Exercise
For each line in the data below that has the word "noteResult", copy that line.

Extracted entries

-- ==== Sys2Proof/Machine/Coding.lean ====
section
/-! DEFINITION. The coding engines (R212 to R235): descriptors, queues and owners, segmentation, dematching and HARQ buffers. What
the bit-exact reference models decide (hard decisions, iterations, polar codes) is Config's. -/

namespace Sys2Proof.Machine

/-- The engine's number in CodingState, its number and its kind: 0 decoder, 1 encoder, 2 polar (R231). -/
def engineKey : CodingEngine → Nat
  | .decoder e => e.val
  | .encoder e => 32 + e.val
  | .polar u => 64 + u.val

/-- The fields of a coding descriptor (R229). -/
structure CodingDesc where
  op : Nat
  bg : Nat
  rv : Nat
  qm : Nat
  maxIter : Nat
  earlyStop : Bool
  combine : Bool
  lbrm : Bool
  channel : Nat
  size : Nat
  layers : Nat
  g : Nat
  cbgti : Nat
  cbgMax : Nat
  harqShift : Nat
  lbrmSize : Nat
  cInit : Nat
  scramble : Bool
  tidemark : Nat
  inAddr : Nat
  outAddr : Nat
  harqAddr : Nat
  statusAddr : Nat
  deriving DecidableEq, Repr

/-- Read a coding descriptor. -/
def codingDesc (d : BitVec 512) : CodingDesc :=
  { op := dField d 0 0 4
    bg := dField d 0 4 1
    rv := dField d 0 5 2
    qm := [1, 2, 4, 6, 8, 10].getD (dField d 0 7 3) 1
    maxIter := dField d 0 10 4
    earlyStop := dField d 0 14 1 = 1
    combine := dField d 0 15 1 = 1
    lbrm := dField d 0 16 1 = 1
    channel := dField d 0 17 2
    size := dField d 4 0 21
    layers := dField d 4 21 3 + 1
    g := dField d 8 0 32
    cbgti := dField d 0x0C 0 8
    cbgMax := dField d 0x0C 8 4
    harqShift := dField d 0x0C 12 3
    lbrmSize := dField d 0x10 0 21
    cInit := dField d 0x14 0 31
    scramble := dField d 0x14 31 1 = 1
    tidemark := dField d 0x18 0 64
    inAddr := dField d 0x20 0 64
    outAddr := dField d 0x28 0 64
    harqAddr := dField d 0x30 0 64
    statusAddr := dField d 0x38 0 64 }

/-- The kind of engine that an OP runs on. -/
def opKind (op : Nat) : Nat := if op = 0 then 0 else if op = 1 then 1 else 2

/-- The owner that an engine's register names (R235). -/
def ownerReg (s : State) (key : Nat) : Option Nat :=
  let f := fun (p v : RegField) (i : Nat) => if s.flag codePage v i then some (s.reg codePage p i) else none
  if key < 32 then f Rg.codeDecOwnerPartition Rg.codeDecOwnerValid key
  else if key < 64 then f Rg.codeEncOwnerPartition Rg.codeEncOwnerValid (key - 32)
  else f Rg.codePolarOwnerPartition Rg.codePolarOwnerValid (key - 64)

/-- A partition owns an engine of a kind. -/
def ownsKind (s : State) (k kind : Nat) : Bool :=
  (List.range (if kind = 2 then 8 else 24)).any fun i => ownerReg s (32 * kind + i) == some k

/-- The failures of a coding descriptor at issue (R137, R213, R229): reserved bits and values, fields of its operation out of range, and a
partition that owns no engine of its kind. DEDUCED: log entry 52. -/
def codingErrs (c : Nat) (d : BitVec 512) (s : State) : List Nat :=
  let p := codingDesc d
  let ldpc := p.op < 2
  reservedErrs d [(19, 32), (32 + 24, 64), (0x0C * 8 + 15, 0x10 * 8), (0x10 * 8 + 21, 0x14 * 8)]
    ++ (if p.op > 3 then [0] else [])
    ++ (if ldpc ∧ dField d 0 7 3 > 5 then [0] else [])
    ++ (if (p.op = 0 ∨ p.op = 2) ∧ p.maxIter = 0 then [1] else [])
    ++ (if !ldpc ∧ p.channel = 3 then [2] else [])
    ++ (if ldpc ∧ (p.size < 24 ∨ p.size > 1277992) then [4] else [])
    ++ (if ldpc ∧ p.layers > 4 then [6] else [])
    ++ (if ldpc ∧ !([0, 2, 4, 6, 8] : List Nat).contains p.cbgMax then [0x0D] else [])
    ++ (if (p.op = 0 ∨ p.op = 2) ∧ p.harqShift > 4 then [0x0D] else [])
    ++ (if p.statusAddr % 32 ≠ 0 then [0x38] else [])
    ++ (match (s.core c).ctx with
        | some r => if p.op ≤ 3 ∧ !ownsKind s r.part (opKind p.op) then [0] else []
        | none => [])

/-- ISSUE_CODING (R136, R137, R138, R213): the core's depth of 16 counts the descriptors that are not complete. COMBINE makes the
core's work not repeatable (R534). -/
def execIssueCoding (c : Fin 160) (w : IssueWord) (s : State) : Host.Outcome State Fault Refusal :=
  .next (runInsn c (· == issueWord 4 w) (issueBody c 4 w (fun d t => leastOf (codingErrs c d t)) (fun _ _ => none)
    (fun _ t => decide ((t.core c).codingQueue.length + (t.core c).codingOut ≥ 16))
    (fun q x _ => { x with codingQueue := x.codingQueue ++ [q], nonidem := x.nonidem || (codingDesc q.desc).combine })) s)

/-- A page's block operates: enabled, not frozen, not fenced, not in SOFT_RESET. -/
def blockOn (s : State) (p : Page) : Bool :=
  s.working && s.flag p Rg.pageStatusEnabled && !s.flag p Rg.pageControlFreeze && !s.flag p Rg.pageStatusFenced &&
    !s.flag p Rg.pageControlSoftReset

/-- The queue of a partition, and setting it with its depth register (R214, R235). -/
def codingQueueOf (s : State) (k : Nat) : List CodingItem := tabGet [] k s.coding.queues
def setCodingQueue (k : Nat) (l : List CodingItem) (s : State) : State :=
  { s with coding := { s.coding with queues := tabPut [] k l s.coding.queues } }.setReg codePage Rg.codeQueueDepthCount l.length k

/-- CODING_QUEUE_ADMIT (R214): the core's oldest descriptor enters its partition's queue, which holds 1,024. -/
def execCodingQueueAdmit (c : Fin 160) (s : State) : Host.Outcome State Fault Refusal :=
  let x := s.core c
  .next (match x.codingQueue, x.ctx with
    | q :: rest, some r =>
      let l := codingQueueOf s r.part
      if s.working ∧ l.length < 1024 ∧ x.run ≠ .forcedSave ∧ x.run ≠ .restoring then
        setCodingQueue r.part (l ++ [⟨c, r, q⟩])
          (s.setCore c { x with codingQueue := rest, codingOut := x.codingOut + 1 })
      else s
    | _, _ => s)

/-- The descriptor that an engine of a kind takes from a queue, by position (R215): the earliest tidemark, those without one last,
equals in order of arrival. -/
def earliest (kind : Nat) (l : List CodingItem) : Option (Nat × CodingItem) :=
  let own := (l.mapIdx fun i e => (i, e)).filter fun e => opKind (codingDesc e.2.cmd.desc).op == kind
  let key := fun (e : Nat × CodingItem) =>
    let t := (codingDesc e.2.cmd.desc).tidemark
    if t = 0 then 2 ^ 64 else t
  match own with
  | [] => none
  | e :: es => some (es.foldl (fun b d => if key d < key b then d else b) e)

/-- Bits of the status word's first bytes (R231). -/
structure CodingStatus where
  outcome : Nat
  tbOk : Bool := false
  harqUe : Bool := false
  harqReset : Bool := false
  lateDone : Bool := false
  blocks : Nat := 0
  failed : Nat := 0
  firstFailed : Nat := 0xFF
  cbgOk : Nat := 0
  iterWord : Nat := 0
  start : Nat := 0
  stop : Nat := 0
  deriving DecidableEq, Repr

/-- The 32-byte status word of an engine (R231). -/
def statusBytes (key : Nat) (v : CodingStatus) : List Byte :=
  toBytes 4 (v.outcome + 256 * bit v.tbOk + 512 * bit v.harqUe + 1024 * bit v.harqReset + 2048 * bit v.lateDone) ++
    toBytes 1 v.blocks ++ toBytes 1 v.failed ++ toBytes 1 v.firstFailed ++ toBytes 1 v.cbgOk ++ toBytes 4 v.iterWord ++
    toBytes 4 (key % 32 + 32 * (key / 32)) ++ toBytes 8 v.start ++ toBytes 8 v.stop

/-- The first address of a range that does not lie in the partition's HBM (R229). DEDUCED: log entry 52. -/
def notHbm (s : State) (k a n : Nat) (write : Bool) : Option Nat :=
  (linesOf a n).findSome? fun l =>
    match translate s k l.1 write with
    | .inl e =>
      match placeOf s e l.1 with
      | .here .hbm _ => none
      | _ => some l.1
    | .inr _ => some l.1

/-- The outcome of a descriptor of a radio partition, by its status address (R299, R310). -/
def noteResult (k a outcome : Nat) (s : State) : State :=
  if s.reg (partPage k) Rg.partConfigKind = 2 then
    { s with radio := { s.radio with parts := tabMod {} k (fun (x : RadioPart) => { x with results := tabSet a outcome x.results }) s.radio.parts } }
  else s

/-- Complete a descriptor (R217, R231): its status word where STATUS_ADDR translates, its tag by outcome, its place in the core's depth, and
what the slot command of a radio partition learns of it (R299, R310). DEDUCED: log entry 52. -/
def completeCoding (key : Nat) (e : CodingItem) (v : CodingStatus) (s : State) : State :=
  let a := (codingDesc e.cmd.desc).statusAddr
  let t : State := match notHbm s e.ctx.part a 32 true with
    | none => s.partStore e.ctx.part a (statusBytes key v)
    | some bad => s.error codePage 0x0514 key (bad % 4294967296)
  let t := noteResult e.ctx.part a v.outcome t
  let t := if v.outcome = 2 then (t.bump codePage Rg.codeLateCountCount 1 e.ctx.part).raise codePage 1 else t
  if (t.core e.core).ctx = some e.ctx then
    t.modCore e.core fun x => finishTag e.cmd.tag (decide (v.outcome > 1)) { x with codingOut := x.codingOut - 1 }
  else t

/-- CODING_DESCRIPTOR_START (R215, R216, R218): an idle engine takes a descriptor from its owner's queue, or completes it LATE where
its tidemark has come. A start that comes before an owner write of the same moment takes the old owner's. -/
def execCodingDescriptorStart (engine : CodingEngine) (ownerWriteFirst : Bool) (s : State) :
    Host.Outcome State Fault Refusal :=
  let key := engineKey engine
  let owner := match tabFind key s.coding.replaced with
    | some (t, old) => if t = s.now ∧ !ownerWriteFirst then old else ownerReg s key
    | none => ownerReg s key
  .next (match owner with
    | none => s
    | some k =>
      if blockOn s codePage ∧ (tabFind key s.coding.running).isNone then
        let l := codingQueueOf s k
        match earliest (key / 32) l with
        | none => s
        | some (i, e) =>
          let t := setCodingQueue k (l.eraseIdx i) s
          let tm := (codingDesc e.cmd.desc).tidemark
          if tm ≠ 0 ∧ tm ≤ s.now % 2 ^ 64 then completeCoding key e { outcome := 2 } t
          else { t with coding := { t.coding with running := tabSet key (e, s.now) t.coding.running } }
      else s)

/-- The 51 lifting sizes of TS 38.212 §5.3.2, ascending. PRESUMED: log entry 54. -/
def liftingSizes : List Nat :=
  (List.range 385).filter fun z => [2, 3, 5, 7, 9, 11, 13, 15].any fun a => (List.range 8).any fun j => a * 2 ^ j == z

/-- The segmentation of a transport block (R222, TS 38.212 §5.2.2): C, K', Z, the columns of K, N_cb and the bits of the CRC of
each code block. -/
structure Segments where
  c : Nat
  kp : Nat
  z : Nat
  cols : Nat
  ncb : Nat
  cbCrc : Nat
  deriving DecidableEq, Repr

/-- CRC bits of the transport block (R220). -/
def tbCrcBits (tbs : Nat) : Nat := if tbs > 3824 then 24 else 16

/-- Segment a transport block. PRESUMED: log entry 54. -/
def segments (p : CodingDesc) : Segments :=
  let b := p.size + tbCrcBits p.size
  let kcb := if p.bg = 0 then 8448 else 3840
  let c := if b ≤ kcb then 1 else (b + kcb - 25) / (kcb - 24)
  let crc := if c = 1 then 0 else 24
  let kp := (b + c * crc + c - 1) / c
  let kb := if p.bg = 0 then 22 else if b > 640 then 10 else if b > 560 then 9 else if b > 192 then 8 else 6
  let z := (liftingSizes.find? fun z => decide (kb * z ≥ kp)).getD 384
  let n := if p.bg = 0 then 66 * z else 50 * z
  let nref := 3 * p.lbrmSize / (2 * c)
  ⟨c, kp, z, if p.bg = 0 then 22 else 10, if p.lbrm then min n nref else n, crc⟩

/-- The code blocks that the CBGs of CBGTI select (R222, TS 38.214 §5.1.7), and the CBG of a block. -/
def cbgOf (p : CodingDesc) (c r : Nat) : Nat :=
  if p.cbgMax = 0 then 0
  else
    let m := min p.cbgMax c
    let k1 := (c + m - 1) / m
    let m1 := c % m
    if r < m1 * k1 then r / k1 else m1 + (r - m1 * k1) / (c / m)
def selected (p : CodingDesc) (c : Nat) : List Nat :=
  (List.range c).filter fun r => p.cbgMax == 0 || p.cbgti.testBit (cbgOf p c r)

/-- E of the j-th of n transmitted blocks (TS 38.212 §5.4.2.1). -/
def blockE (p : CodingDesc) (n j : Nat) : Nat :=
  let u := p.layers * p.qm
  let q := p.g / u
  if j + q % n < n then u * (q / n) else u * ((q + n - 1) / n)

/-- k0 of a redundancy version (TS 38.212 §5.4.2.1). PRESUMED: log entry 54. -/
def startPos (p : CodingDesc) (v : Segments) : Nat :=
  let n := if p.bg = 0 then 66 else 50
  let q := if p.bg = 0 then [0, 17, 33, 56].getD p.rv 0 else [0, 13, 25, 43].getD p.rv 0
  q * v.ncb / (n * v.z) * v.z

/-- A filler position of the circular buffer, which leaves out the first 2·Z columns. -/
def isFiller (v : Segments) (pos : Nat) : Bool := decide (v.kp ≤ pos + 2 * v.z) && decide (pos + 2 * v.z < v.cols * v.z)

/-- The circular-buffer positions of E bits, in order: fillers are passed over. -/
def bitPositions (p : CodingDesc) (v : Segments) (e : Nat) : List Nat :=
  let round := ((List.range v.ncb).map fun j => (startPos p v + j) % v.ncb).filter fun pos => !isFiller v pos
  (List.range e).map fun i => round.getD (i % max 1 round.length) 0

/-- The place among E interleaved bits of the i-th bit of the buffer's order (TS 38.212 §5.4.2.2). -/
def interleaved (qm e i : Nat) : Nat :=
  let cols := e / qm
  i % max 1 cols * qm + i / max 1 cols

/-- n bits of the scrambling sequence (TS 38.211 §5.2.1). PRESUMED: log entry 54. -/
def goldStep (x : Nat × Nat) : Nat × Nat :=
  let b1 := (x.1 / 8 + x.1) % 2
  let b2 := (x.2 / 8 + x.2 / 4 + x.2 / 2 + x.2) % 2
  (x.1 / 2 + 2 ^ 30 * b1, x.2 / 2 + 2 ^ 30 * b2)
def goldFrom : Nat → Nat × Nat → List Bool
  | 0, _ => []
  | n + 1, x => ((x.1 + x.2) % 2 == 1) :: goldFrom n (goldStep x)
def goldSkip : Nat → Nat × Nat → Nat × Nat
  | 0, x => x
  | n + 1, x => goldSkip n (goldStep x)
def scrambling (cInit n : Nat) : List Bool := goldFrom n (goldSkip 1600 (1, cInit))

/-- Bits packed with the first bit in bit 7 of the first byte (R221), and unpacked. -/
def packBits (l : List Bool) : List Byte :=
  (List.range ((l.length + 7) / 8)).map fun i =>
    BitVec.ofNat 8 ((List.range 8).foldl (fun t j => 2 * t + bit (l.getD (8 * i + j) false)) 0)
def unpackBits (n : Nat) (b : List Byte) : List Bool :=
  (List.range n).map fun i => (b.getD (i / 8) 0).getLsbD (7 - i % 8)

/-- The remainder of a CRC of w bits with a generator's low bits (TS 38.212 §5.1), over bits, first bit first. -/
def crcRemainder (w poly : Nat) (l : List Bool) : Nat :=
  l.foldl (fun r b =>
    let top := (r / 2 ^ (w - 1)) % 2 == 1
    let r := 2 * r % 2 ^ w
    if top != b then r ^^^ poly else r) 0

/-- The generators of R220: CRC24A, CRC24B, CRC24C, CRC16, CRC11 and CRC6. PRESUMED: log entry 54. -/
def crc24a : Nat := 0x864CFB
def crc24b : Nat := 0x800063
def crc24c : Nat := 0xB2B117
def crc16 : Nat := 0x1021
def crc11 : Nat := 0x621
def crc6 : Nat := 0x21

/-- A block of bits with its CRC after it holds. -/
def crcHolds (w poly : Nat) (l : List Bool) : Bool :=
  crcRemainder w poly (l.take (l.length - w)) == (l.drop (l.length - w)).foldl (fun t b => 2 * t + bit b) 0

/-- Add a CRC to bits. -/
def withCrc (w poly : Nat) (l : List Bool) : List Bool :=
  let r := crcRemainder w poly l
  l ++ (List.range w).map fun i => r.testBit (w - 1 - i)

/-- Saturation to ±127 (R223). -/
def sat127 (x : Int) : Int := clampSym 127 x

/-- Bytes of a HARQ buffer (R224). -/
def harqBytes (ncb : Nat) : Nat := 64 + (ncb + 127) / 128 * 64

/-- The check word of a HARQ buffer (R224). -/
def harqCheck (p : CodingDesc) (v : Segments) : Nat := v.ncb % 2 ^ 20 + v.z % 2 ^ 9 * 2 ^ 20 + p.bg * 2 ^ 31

Exercise answer
def noteResult (k a outcome : Nat) (s : State) : State :=
  let t := noteResult e.ctx.part a v.outcome t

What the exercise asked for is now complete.